> _WHAT YOU ARE ASKED TO DO_
Please return every line in the following data that includes the string "piTurns".

> _STORED DATA_

---

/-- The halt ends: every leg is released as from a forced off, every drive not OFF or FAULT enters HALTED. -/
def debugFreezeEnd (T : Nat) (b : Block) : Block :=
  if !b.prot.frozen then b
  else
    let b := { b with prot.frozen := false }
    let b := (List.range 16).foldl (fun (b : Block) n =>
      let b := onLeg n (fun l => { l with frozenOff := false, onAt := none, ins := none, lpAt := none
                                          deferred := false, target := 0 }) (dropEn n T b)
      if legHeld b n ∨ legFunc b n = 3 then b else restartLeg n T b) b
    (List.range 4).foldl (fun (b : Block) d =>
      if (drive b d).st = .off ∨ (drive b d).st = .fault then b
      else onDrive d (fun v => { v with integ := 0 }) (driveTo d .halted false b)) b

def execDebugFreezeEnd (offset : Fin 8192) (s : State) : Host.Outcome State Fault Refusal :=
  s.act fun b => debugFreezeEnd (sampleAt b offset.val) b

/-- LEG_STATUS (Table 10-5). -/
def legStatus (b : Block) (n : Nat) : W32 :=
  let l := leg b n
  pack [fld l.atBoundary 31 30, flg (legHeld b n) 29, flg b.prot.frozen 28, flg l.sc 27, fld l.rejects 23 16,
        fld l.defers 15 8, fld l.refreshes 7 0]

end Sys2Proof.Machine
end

---

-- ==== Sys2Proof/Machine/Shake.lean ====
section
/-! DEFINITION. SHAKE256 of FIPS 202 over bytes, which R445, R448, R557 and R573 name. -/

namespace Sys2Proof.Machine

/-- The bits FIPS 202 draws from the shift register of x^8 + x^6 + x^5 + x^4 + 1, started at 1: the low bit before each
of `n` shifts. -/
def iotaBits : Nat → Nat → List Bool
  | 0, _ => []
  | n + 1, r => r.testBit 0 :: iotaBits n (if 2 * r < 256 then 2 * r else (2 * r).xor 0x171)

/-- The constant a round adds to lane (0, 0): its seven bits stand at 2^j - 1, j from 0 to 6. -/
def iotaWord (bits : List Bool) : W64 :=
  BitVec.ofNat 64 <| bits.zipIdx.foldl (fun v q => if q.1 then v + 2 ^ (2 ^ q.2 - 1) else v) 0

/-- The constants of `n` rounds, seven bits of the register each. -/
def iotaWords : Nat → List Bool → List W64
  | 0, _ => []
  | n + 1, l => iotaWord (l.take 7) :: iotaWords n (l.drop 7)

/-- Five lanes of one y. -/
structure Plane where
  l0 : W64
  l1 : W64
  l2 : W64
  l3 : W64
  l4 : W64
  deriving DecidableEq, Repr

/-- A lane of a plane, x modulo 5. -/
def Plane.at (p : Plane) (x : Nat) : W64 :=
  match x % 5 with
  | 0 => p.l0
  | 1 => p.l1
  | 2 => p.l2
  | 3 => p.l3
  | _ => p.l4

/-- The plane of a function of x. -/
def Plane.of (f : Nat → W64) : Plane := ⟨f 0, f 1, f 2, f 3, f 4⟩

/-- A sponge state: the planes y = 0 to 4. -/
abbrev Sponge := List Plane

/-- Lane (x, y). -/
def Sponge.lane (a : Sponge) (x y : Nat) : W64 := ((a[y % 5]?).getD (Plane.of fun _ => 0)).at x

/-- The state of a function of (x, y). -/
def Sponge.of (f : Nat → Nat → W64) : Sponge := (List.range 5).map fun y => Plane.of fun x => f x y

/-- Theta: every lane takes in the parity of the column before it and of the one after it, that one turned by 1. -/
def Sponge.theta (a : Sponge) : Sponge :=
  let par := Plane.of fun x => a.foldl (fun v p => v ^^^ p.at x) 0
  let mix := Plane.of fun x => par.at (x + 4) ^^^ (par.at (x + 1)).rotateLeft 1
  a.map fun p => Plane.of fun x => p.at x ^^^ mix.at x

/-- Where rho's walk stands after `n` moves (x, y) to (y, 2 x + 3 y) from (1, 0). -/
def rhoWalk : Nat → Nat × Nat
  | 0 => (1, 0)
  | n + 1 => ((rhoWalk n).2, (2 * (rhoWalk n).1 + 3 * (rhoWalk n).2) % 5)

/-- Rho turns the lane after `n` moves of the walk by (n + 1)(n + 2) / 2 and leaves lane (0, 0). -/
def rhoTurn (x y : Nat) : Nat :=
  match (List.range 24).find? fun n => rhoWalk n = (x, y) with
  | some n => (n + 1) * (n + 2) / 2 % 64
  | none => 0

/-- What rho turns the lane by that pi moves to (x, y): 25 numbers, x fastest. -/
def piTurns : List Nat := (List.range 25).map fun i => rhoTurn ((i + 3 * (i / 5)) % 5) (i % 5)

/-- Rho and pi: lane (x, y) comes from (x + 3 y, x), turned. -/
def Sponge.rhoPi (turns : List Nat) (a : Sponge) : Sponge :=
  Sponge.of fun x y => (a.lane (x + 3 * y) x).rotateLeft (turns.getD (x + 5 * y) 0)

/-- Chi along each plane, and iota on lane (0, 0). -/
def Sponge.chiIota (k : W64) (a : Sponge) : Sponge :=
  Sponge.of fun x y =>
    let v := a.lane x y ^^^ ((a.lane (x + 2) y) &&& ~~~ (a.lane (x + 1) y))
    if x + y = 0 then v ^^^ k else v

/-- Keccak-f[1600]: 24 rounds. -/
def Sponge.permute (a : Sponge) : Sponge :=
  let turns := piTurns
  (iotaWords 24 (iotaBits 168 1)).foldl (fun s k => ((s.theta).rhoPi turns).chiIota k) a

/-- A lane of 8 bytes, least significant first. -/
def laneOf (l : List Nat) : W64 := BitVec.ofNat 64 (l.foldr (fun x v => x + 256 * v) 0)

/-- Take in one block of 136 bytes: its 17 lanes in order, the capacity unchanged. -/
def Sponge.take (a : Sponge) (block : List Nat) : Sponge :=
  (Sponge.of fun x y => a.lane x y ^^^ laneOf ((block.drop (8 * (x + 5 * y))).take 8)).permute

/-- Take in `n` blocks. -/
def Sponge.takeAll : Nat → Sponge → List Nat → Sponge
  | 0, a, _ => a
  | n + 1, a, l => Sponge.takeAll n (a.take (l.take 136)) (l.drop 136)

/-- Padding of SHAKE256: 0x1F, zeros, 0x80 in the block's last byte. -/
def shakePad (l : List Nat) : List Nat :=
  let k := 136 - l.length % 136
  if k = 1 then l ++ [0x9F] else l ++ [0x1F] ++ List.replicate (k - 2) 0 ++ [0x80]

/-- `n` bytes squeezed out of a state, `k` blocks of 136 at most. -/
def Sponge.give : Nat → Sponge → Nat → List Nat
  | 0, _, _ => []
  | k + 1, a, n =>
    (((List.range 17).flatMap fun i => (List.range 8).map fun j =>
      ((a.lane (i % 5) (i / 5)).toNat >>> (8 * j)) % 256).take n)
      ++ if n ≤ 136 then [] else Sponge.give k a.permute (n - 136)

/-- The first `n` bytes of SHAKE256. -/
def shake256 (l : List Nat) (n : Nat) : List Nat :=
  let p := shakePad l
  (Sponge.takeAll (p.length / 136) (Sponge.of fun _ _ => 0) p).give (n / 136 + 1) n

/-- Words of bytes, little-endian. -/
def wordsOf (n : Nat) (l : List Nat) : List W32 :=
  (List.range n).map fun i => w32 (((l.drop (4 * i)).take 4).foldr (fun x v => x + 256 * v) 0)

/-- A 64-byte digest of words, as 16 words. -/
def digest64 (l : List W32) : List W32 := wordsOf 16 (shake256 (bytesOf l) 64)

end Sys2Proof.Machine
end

---

> _EXERCISE ANSWER_
def piTurns : List Nat := (List.range 25).map fun i => rhoTurn ((i + 3 * (i / 5)) % 5) (i % 5)
  let turns := piTurns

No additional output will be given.